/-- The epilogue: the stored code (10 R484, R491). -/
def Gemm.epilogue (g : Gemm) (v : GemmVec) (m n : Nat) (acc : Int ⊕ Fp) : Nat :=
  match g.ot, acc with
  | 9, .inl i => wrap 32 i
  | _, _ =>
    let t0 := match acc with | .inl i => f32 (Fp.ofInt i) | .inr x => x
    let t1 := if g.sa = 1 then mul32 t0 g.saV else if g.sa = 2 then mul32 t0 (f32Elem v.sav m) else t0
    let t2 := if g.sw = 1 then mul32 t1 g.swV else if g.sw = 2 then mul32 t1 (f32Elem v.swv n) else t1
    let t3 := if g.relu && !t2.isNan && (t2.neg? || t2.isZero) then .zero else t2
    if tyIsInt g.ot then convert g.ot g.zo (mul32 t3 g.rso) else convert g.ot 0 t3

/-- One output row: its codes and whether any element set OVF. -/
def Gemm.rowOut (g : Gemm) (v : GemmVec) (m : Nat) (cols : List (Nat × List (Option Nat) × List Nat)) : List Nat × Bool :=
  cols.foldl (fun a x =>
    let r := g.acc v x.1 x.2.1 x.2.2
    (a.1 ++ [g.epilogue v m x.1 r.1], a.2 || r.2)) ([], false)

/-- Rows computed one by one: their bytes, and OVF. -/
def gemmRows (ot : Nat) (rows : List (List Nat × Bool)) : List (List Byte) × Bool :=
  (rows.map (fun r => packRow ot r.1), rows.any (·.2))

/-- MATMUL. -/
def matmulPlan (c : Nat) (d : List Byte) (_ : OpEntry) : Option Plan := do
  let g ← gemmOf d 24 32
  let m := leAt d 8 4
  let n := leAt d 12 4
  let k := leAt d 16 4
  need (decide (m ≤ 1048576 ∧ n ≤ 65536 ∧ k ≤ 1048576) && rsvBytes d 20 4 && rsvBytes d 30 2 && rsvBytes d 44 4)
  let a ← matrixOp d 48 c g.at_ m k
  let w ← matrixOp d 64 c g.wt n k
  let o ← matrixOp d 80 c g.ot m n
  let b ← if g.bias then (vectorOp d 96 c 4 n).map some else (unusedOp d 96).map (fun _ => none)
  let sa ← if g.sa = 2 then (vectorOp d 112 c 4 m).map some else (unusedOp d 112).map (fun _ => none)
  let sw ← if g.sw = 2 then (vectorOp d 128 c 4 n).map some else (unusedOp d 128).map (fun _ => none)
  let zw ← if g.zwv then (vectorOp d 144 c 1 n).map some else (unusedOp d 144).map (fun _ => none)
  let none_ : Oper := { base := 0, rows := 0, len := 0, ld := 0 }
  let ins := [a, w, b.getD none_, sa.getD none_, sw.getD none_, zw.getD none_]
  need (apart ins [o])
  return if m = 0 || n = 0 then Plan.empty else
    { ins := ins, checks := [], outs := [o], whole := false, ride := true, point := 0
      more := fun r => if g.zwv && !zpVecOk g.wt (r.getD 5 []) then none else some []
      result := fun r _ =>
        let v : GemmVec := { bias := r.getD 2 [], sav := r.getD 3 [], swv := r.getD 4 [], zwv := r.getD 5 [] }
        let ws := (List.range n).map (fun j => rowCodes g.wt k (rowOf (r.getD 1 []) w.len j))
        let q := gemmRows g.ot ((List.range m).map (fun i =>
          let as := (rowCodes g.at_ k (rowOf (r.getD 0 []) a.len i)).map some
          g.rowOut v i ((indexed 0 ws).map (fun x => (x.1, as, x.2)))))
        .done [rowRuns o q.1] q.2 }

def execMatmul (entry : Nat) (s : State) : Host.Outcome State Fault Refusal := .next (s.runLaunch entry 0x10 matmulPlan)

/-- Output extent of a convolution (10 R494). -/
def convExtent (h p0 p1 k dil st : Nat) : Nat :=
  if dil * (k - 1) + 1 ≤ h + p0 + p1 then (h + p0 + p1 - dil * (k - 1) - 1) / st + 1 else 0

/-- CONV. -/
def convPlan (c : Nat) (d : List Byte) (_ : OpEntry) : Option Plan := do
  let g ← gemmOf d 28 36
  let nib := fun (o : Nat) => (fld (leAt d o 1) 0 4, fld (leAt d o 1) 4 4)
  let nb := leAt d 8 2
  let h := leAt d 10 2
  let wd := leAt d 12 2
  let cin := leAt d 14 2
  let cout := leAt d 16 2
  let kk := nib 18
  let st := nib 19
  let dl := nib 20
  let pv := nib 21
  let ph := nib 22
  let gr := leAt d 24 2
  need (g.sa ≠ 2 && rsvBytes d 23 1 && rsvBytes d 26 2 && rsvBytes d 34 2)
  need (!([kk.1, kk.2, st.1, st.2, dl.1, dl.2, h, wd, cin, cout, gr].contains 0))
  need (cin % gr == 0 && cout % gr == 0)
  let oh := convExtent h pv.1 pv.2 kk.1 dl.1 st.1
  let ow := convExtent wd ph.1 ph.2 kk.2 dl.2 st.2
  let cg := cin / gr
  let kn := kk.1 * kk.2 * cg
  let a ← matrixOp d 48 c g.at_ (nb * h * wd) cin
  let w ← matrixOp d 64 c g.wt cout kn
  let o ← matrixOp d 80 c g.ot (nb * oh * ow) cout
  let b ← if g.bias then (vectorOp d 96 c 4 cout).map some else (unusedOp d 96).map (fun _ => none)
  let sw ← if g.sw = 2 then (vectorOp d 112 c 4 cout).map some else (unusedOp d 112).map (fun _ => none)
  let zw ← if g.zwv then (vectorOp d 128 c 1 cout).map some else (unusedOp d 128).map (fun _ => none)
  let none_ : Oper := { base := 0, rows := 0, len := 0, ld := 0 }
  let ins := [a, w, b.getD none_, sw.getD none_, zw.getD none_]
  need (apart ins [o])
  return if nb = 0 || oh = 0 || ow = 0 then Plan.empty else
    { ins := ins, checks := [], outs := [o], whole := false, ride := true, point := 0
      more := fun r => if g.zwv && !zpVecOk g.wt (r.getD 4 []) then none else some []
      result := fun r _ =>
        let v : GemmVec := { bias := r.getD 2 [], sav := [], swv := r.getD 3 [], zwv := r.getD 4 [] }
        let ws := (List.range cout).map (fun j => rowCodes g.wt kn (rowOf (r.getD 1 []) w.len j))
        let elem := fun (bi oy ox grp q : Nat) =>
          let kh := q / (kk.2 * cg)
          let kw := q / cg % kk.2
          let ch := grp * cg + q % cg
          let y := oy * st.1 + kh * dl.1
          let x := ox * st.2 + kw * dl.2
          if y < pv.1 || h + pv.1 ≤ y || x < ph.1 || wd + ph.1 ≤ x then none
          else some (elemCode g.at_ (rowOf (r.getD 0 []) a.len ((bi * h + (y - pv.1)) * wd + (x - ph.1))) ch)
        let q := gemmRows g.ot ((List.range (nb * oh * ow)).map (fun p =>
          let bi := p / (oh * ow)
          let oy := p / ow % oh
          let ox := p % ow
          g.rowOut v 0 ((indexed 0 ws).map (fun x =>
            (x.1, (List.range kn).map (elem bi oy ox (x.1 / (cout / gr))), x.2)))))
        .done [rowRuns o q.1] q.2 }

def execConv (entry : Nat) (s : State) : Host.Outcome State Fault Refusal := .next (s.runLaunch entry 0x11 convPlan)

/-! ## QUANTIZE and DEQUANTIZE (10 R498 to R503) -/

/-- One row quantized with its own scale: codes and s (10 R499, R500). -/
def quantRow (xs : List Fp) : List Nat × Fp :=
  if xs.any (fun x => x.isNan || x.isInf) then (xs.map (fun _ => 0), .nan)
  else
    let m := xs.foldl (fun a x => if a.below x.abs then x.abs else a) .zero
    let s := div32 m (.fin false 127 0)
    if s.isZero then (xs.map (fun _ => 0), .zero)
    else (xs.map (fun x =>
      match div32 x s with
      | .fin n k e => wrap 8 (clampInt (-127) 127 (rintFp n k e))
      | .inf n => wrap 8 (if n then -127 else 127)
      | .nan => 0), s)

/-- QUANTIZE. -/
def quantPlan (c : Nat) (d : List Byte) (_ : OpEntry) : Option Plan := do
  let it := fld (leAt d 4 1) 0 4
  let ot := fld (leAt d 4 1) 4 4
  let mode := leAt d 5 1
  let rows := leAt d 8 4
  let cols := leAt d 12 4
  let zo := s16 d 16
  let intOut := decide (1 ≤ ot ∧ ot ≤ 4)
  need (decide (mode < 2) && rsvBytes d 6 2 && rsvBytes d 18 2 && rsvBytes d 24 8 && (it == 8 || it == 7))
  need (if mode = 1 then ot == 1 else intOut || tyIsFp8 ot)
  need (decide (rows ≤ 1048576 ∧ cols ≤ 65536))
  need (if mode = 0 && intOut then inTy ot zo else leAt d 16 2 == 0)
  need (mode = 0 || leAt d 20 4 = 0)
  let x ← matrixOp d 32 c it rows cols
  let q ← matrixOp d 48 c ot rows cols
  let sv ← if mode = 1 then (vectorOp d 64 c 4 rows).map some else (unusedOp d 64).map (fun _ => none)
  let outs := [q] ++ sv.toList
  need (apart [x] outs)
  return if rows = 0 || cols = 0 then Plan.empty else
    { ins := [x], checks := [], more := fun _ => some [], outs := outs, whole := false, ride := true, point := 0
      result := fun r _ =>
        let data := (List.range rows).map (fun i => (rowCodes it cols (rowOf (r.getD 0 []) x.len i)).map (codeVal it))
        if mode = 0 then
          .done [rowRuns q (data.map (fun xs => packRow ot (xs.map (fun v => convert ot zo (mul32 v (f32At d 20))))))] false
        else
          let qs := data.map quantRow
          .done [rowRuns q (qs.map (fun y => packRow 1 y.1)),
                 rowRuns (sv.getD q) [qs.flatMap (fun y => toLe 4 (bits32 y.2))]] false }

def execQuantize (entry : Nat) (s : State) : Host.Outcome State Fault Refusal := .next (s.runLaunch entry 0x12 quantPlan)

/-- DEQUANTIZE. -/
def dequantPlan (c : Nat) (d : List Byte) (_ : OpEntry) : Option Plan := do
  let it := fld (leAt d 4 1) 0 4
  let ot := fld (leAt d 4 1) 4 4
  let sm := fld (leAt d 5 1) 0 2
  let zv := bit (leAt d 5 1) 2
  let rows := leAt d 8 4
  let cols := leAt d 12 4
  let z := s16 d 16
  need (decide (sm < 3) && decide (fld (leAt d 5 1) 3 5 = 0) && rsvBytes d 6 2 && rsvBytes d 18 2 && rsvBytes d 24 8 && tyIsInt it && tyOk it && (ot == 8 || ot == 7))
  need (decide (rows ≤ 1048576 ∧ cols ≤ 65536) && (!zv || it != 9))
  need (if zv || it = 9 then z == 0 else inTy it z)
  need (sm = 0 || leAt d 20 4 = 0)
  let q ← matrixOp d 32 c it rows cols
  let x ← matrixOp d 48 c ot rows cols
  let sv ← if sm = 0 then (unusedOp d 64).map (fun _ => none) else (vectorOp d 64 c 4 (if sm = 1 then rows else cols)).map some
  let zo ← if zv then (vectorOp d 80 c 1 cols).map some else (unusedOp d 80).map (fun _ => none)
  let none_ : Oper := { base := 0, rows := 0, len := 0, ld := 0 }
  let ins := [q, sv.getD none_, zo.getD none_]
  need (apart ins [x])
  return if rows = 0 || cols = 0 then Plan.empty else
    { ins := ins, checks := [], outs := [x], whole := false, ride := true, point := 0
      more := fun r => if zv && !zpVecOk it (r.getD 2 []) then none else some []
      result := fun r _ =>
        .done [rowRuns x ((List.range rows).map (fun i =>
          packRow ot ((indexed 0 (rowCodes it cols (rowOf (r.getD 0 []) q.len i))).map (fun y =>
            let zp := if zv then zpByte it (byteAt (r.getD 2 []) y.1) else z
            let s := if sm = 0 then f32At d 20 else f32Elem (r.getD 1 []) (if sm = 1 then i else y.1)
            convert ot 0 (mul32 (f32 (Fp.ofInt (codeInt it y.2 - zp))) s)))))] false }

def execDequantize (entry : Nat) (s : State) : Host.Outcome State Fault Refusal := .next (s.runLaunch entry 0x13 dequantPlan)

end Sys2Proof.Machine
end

----

» **Problem to work on**: Answer with one number, namely the count of lines in the entries that include the word "whole".

» **Response to this exercise**: 4